[Start of section]

/-! ## Matrix words -/

/-- R113-R118, R226-R236: an operation of the array whose checks pass joins its core's queue, with the register values that it takes. That
the words of a thread stand in line, and do not wait, when the queue's four entries are taken is the model's choice (log 74). -/
def Obligations.ArrayWordsJoinTheQueue : Prop :=
  let z := RegVal.zero
  (∀ (o : MatOperand) (s : State), namedBusy s s.cur 0 (maskOf [16 + o.acc, o.a, o.b]) = false →
    (let e := entryOf s (.mma o) z z z z
     matChecks (s.core (coreOf s.cur)) .mma o e = none → exec (.mma o) s = .next (issued o.s s.cur (queuedDirect s e))) ∧
    (let e := entryOf s (.mmq o) z z z z
     matChecks (s.core (coreOf s.cur)) .mmq o e = none → exec (.mmq o) s = .next (issued o.s s.cur (queuedDirect s e))) ∧
    (let e := entryOf s (.mml o) z z z z
     checkSrc s s.cur [o.c, o.c + 1] 0 = .ok () s → matChecks (s.core (coreOf s.cur)) .mml o e = none →
      exec (.mml o) s = .next (issued o.s s.cur (queuedDirect s e))) ∧
    ∀ op ∈ [Instr.mmd o, .mmdFull o],
      let e := entryOf s op (readReg s s.cur o.c) (readReg s s.cur (o.c + 1)) z z
      checkSrc s s.cur [o.c, o.c + 1] 0 = .ok () s →
      hasRoom s s.cur (if devClass (readReg s s.cur o.c).addr then .device else .relaxed) = true →
      ∀ u, mmdChecks s o e = .ok () u → exec op s = .next (issued o.s s.cur (queuedDirect u e))) ∧
  (∀ (o : MaccStOp) (s u : State),
    let a := fieldVal s s.cur [o.a, o.b] 0
    let b := fieldVal s s.cur [o.a, o.b] 1
    checkSrc s s.cur [o.a, o.b] 0 = .ok () s → hasRoom s s.cur .relaxed = true →
    maccStChecks s (threadSender s s.cur) s.cur o.acc o.fmt a b = .ok () u →
      exec (.maccSt o) s = .next (issued o.s s.cur
        (let q := queued u (entryOf u (.maccSt o) z z a b); popAll q u.cur [o.a, o.b]))) ∧
  (∀ (m : Bool) (acc : Nat) (s : State), (s.core (coreOf s.cur)).claims s.cur (16 + acc) = true →
    exec (.maccZ m acc) s = .next (issued m s.cur (queued s (entryOf s (.maccZ m acc) z z z z)))) ∧
  ∀ (m : Bool) (acc slot swz : Nat) (s : State), namedBusy s s.cur 1 (2 ^ slot) = false →
    mqfinChecks (s.core (coreOf s.cur)) s.cur acc slot swz = none →
      exec (.mqfin m acc slot swz) s = .next (issued m s.cur (queued s (entryOf s (.mqfin m acc slot swz) z z z z)))

/-- R108, R113, R348: what an operation of the array traps on, in order: SLOT, SWIZZLE, FORMAT. That POISON of operand contents (R395),
which R348 does not place, stands between SWIZZLE and FORMAT is the model's choice (log 85). -/
def Obligations.ArrayChecksTrapInOrder : Prop :=
  (∀ (c : Core) (g acc swz : Nat) (keeps : Bool) (slots : List Nat),
    let claimed := c.claims g (16 + acc) = true ∧ ∀ n ∈ slots, c.claims g n = true ∧ (c.hdr n).getLsbD 63 = true
    let oriented := ∀ n ∈ slots, (c.hdr n).toNat / 2 ^ 60 % 8 = swz
    let clean := (∀ n ∈ slots, ∀ k ∈ c.opPsn, k / 2048 ≠ n) ∧ (keeps = true → ∀ k ∈ c.accPsn, k / 4096 ≠ acc)
    (¬claimed → slotChecks c g acc keeps slots swz = some .slot) ∧
    (claimed → ¬oriented → slotChecks c g acc keeps slots swz = some .swizzle) ∧
    (claimed → oriented → ¬clean → slotChecks c g acc keeps slots swz = some .poison) ∧
    (claimed → oriented → clean → slotChecks c g acc keeps slots swz = none)) ∧
  (∀ (o : MatOperand) (s : State) (x : Cause), namedBusy s s.cur 0 (maskOf [16 + o.acc, o.a, o.b]) = false →
    ∀ p ∈ [(MatForm.mma, Instr.mma o), (.mmq, .mmq o)],
      let c := s.core (coreOf s.cur)
      (slotChecks c s.cur o.acc (!o.z) [o.a, o.b] o.swz = some x → exec p.2 s = .next (trapHere s s.cur x 0)) ∧
      (slotChecks c s.cur o.acc (!o.z) [o.a, o.b] o.swz = none → matShape c p.1 o.a o.b = none →
        exec p.2 s = .next (trapHere s s.cur .format 0))) ∧
  ∀ (m : Bool) (acc : Nat) (s : State), (s.core (coreOf s.cur)).claims s.cur (16 + acc) = false →
    exec (.maccZ m acc) s = .next (trapHere s s.cur .slot 0)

[End of section]

> _ABOUT THIS EXERCISE_
Could you set down, word for word, only the lines above from the line with "(let e := entryOf s (.mmq o) z z z z" to the line with "hasRoom s s.cur (if", including both?

> _OUTPUT OF THE EXERCISE_
    (let e := entryOf s (.mmq o) z z z z
     matChecks (s.core (coreOf s.cur)) .mmq o e = none → exec (.mmq o) s = .next (issued o.s s.cur (queuedDirect s e))) ∧
    (let e := entryOf s (.mml o) z z z z
     checkSrc s s.cur [o.c, o.c + 1] 0 = .ok () s → matChecks (s.core (coreOf s.cur)) .mml o e = none →
      exec (.mml o) s = .next (issued o.s s.cur (queuedDirect s e))) ∧
    ∀ op ∈ [Instr.mmd o, .mmdFull o],
      let e := entryOf s op (readReg s s.cur o.c) (readReg s s.cur (o.c + 1)) z z
      checkSrc s s.cur [o.c, o.c + 1] 0 = .ok () s →
      hasRoom s s.cur (if devClass (readReg s s.cur o.c).addr then .device else .relaxed) = true →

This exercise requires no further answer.